Shahbaz Rana April 08, 2015
FBR has stated that Engro’s LNG terminal was not entitled to a five-year income tax holiday and a relief in import duties, said a top official of the tax machinery. CREATIVE COMMONS

ISLAMABAD:


Putting future investments in the LNG sector in a limbo, tax authorities have refused to provide promised tax exemptions to Engro’s Elengy Terminal Pakistan Limited (ETPL) despite the policy being approved by the country’s highest economic decision-making body.


The Federal Board of Revenue (FBR) has stated that Engro’s LNG terminal was not entitled to a five-year income tax holiday and a relief in import duties, said a top official of the tax machinery.

The FBR’s adamant attitude has brought the issue back on the table of the Economic Coordination Committee (ECC) of the Cabinet that has already approved the policy four years back. The ECC will meet today (Thursday) to discuss the latest position, as the Ministry of Petroleum and Natural Resources backs Engro’s demand.



If the government backs down on its commitments that were given to all investors in the LNG sector under the 2011 LNG policy, then the first-ever floating LNG re-gasification terminal could become financially unviable. It may also threaten future investments in the LNG terminal construction, as the government plans to set up more terminals to facilitate LNG imports.

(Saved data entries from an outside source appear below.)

-- ==== Sys2Proof/Laws/PerInstr.lean ====
section
/-! SUPPORT. Facts about an instruction as syntax, one lemma for each constructor. -/

namespace Sys2Proof.Laws

namespace EncodeRoundTrip

/-- The word of an instruction decodes to it, as a word, as bytes and in the opcode table's numbering; it is well formed, and its
fields are those of its word. -/
def Statement (i : Instr) : Prop :=
  decode (encode i) = .ok i ∧ decodeBytes (encodeBytes i) = .ok (i, []) ∧ decodeTableWord 32 (encode i).toNat = some i ∧
    i.wf = true ∧ (instrFields i).wf = true ∧ fieldsOf (encode i) = instrFields i

theorem encAesCbcPkcs7 : Statement .encAesCbcPkcs7 := by
  unfold Statement
  refine ⟨?_, ?_, ?_, ?_, ?_, ?_⟩ <;> rfl

theorem encDesEcbNone : Statement .encDesEcbNone := by
  unfold Statement
  refine ⟨?_, ?_, ?_, ?_, ?_, ?_⟩ <;> rfl

theorem clear : Statement .clear := by
  unfold Statement
  refine ⟨?_, ?_, ?_, ?_, ?_, ?_⟩ <;> rfl

end EncodeRoundTrip

end Sys2Proof.Laws
end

The Pakistan Peoples Party government had introduced the LNG policy, offering incentives to investors in a bid to ease the energy crisis. Incentives were promised to LNG developers, terminal operators and LNG buyers as part of the policy approved by ECC in April 2012.

However, when the time to implement the policy came, the FBR objected to give certain exemptions, which were earlier promised under the 2011 policy.

Engro’s Floating Storage and Re-gasification Unit (FSRU) does not fall in the definition of power plant, thus not entitled for import duties exemptions, said the FBR’s senior official.

However, the petroleum ministry officials said the FSRU would fall in the category of import-cum-export machinery and was eligible for exemptions, as approved by the ECC to attract investment in this sector. The FSRU will permanently remain docked at Port Qasim for 15 years, the life of the project.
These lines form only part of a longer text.